PIK3CA-related overgrowth spectrum (PROS) is an umbrella term used to unify a heterogenous group of vascular overgrowth disorders by a shared genetic cause. Given that patients with PROS have a known, or likely, gene mutation in the PI3K/AKT/mTOR cascade, we hypothesize they experience a rapid response to inhibitors of this pathway, including sirolimus. In the following case series, we describe 3 patients with PROS and their response to sirolimus therapy. Despite their unique clinical presentations, insight into the genetic origin of their vascular overgrowth allowed for their successful treatment with the same medication.

Introduction

Vascular anomalies (VA) are a heterogenous group of rare vascular disorders that can pose a diagnostic and therapeutic challenge to physicians due to their diverse, yet overlapping, morphology. The International Society for the Study of Vascular Anomalies has divided VAs into vascular tumors and vascular malformations. The latter are defined as somatic mutations that occur during embryogenesis, with the vascular component further subclassified based on the type of vessel involved.¹ Some VAs have a pathognomonic presentation and are easily identified on clinical exam. However, the majority of these lesions require imaging to identify the abnormal vasculature and establish a diagnosis.

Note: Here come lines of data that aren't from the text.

theorem amoXor d a b s : Statement (.amoXor d a b s) := by
  refine of_word (w := fun c => b1 c ++ fx 39#6 d a b (s ++ 3#4)) (fun _ => rfl) fun c hw => ?_
  rw [decode_39 (fx_25_6 ..)]
  simp [decAmo, fx_0_4, fx_4_3, fx_7_6, fx_13_6, fx_19_6, sh34_4_3, sh34_0_4, -BitVec.getLsbD_eq_getElem]

theorem amoMin d a b s : Statement (.amoMin d a b s) := by
  refine of_word (w := fun c => b1 c ++ fx 39#6 d a b (s ++ 4#4)) (fun _ => rfl) fun c hw => ?_
  rw [decode_39 (fx_25_6 ..)]
  simp [decAmo, fx_0_4, fx_4_3, fx_7_6, fx_13_6, fx_19_6, sh34_4_3, sh34_0_4, -BitVec.getLsbD_eq_getElem]

theorem amoMax d a b s : Statement (.amoMax d a b s) := by
  refine of_word (w := fun c => b1 c ++ fx 39#6 d a b (s ++ 5#4)) (fun _ => rfl) fun c hw => ?_
  rw [decode_39 (fx_25_6 ..)]
  simp [decAmo, fx_0_4, fx_4_3, fx_7_6, fx_13_6, fx_19_6, sh34_4_3, sh34_0_4, -BitVec.getLsbD_eq_getElem]

theorem amoMinu d a b s : Statement (.amoMinu d a b s) := by
  refine of_word (w := fun c => b1 c ++ fx 39#6 d a b (s ++ 6#4)) (fun _ => rfl) fun c hw => ?_
  rw [decode_39 (fx_25_6 ..)]
  simp [decAmo, fx_0_4, fx_4_3, fx_7_6, fx_13_6, fx_19_6, sh34_4_3, sh34_0_4, -BitVec.getLsbD_eq_getElem]

theorem amoMaxu d a b s : Statement (.amoMaxu d a b s) := by
  refine of_word (w := fun c => b1 c ++ fx 39#6 d a b (s ++ 7#4)) (fun _ => rfl) fun c hw => ?_
  rw [decode_39 (fx_25_6 ..)]
  simp [decAmo, fx_0_4, fx_4_3, fx_7_6, fx_13_6, fx_19_6, sh34_4_3, sh34_0_4, -BitVec.getLsbD_eq_getElem]

theorem amoSwap d a b s : Statement (.amoSwap d a b s) := by
  refine of_word (w := fun c => b1 c ++ fx 39#6 d a b (s ++ 8#4)) (fun _ => rfl) fun c hw => ?_
  rw [decode_39 (fx_25_6 ..)]
  simp [decAmo, fx_0_4, fx_4_3, fx_7_6, fx_13_6, fx_19_6, sh34_4_3, sh34_0_4, -BitVec.getLsbD_eq_getElem]

theorem amoCas d a b s : Statement (.amoCas d a b s) := by
  refine of_word (w := fun c => b1 c ++ fx 39#6 d a b (s ++ 9#4)) (fun _ => rfl) fun c hw => ?_
  rw [decode_39 (fx_25_6 ..)]
  simp [decAmo, fx_0_4, fx_4_3, fx_7_6, fx_13_6, fx_19_6, sh34_4_3, sh34_0_4, -BitVec.getLsbD_eq_getElem]

theorem amoAddD d a b s : Statement (.amoAddD d a b s) := by
  refine of_word (w := fun c => b1 c ++ fx 39#6 d a b (s ++ 10#4)) (fun _ => rfl) fun c hw => ?_
  rw [decode_39 (fx_25_6 ..)]
  simp [decAmo, fx_0_4, fx_4_3, fx_7_6, fx_13_6, fx_19_6, sh34_4_3, sh34_0_4, -BitVec.getLsbD_eq_getElem]

theorem amoSwapD d a b s : Statement (.amoSwapD d a b s) := by
  refine of_word (w := fun c => b1 c ++ fx 39#6 d a b (s ++ 11#4)) (fun _ => rfl) fun c hw => ?_
  rw [decode_39 (fx_25_6 ..)]
  simp [decAmo, fx_0_4, fx_4_3, fx_7_6, fx_13_6, fx_19_6, sh34_4_3, sh34_0_4, -BitVec.getLsbD_eq_getElem]

theorem amoCasD d a b s : Statement (.amoCasD d a b s) := by
  refine of_word (w := fun c => b1 c ++ fx 39#6 d a b (s ++ 12#4)) (fun _ => rfl) fun c hw => ?_
  rw [decode_39 (fx_25_6 ..)]
  simp [decAmo, fx_0_4, fx_4_3, fx_7_6, fx_13_6, fx_19_6, sh34_4_3, sh34_0_4, -BitVec.getLsbD_eq_getElem]

theorem amoCasQ d a b s : Statement (.amoCasQ d a b s) := by
  refine of_word (w := fun c => b1 c ++ fx 39#6 d a b (s ++ 13#4)) (fun _ => rfl) fun c hw => ?_
  rw [decode_39 (fx_25_6 ..)]
  simp [decAmo, fx_0_4, fx_4_3, fx_7_6, fx_13_6, fx_19_6, sh34_4_3, sh34_0_4, -BitVec.getLsbD_eq_getElem]

theorem amoAddAr d a b s : Statement (.amoAddAr d a b s) := by
  refine of_word (w := fun c => b1 c ++ fx 40#6 d a b (s ++ 0#4)) (fun _ => rfl) fun c hw => ?_
  rw [decode_40 (fx_25_6 ..)]
  simp [decAmoAr, fx_0_4, fx_4_3, fx_7_6, fx_13_6, fx_19_6, sh34_4_3, sh34_0_4, -BitVec.getLsbD_eq_getElem]

theorem amoAndAr d a b s : Statement (.amoAndAr d a b s) := by
  refine of_word (w := fun c => b1 c ++ fx 40#6 d a b (s ++ 1#4)) (fun _ => rfl) fun c hw => ?_
  rw [decode_40 (fx_25_6 ..)]
  simp [decAmoAr, fx_0_4, fx_4_3, fx_7_6, fx_13_6, fx_19_6, sh34_4_3, sh34_0_4, -BitVec.getLsbD_eq_getElem]

theorem amoOrAr d a b s : Statement (.amoOrAr d a b s) := by
  refine of_word (w := fun c => b1 c ++ fx 40#6 d a b (s ++ 2#4)) (fun _ => rfl) fun c hw => ?_
  rw [decode_40 (fx_25_6 ..)]
  simp [decAmoAr, fx_0_4, fx_4_3, fx_7_6, fx_13_6, fx_19_6, sh34_4_3, sh34_0_4, -BitVec.getLsbD_eq_getElem]

theorem amoXorAr d a b s : Statement (.amoXorAr d a b s) := by
  refine of_word (w := fun c => b1 c ++ fx 40#6 d a b (s ++ 3#4)) (fun _ => rfl) fun c hw => ?_
  rw [decode_40 (fx_25_6 ..)]
  simp [decAmoAr, fx_0_4, fx_4_3, fx_7_6, fx_13_6, fx_19_6, sh34_4_3, sh34_0_4, -BitVec.getLsbD_eq_getElem]

theorem amoMinAr d a b s : Statement (.amoMinAr d a b s) := by
  refine of_word (w := fun c => b1 c ++ fx 40#6 d a b (s ++ 4#4)) (fun _ => rfl) fun c hw => ?_
  rw [decode_40 (fx_25_6 ..)]
  simp [decAmoAr, fx_0_4, fx_4_3, fx_7_6, fx_13_6, fx_19_6, sh34_4_3, sh34_0_4, -BitVec.getLsbD_eq_getElem]

theorem amoMaxAr d a b s : Statement (.amoMaxAr d a b s) := by
  refine of_word (w := fun c => b1 c ++ fx 40#6 d a b (s ++ 5#4)) (fun _ => rfl) fun c hw => ?_
  rw [decode_40 (fx_25_6 ..)]
  simp [decAmoAr, fx_0_4, fx_4_3, fx_7_6, fx_13_6, fx_19_6, sh34_4_3, sh34_0_4, -BitVec.getLsbD_eq_getElem]

theorem amoMinuAr d a b s : Statement (.amoMinuAr d a b s) := by
  refine of_word (w := fun c => b1 c ++ fx 40#6 d a b (s ++ 6#4)) (fun _ => rfl) fun c hw => ?_
  rw [decode_40 (fx_25_6 ..)]
  simp [decAmoAr, fx_0_4, fx_4_3, fx_7_6, fx_13_6, fx_19_6, sh34_4_3, sh34_0_4, -BitVec.getLsbD_eq_getElem]

theorem amoMaxuAr d a b s : Statement (.amoMaxuAr d a b s) := by
  refine of_word (w := fun c => b1 c ++ fx 40#6 d a b (s ++ 7#4)) (fun _ => rfl) fun c hw => ?_
  rw [decode_40 (fx_25_6 ..)]
  simp [decAmoAr, fx_0_4, fx_4_3, fx_7_6, fx_13_6, fx_19_6, sh34_4_3, sh34_0_4, -BitVec.getLsbD_eq_getElem]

The introduction of next-generation sequencing in 2003 allowed for the subclassification of several vascular malformations and overgrowth syndromes based on the presence of pathogenic variants. Genomic analysis revealed that many of these syndromes contain postzygotic somatic gain-of-function pathogenic variants in the phosphatidylinositol-4, 5-bisphospate 3-kinase, catalytic subunit alpha (PIK3CA) gene.² Once phosphorylated, PI3K activates AKT, ultimately leading to increased cell proliferation and angiogenesis via mammalian target of rapamycin (mTOR; Figure 1).^2,3 The mosaic nature of this variant explains the phenotypic variability seen between some VAs, while still sharing overlapping features (Figure 2). In 2013, the umbrella term PIK3CA-related overgrowth spectrum (PROS) was proposed to consolidate this group of overgrowth disorders linked by a shared genetic cause.⁴ With this relatively new understanding of the proliferative genetic pathway, research has led to the creation and implementation of targeted medical therapy. Currently, sirolimus, an mTOR inhibitor, is the primary treatment for most nonhemangioma vascular tumors and malformations.^5,6

Figure 1. P13K/AKT/mTOR pathway.

Figure 2. Phenotypic spectrum of PROS: disorders have overlapping clinical features that vary by tissue distribution and severity of disease. BLK, benign lichenoid keratoes; CLOVES, congenital lipomatous overgrowth, vascular malformations, epidermal nevi, scoliosis/spine abnormalities; EN, epidermal nevus; FAO, fibroadadipose overgrowth; FAVA, fibroadipose vascular anomaly; FIL, facial infiltrating lipomatosis; HH, muscular hemihyperplasia; HMEG/DMEG, hemimegalencephaly/dysplastic megalencephaly; HMML, hemihyperplasia multiple lipomatosis; ILM, isolated lymphatic malformation; KTS, Klippel-Trenaunay syndrome; MCAP, megalencephaly-capillary malformation; SK, seborrheic keratoses.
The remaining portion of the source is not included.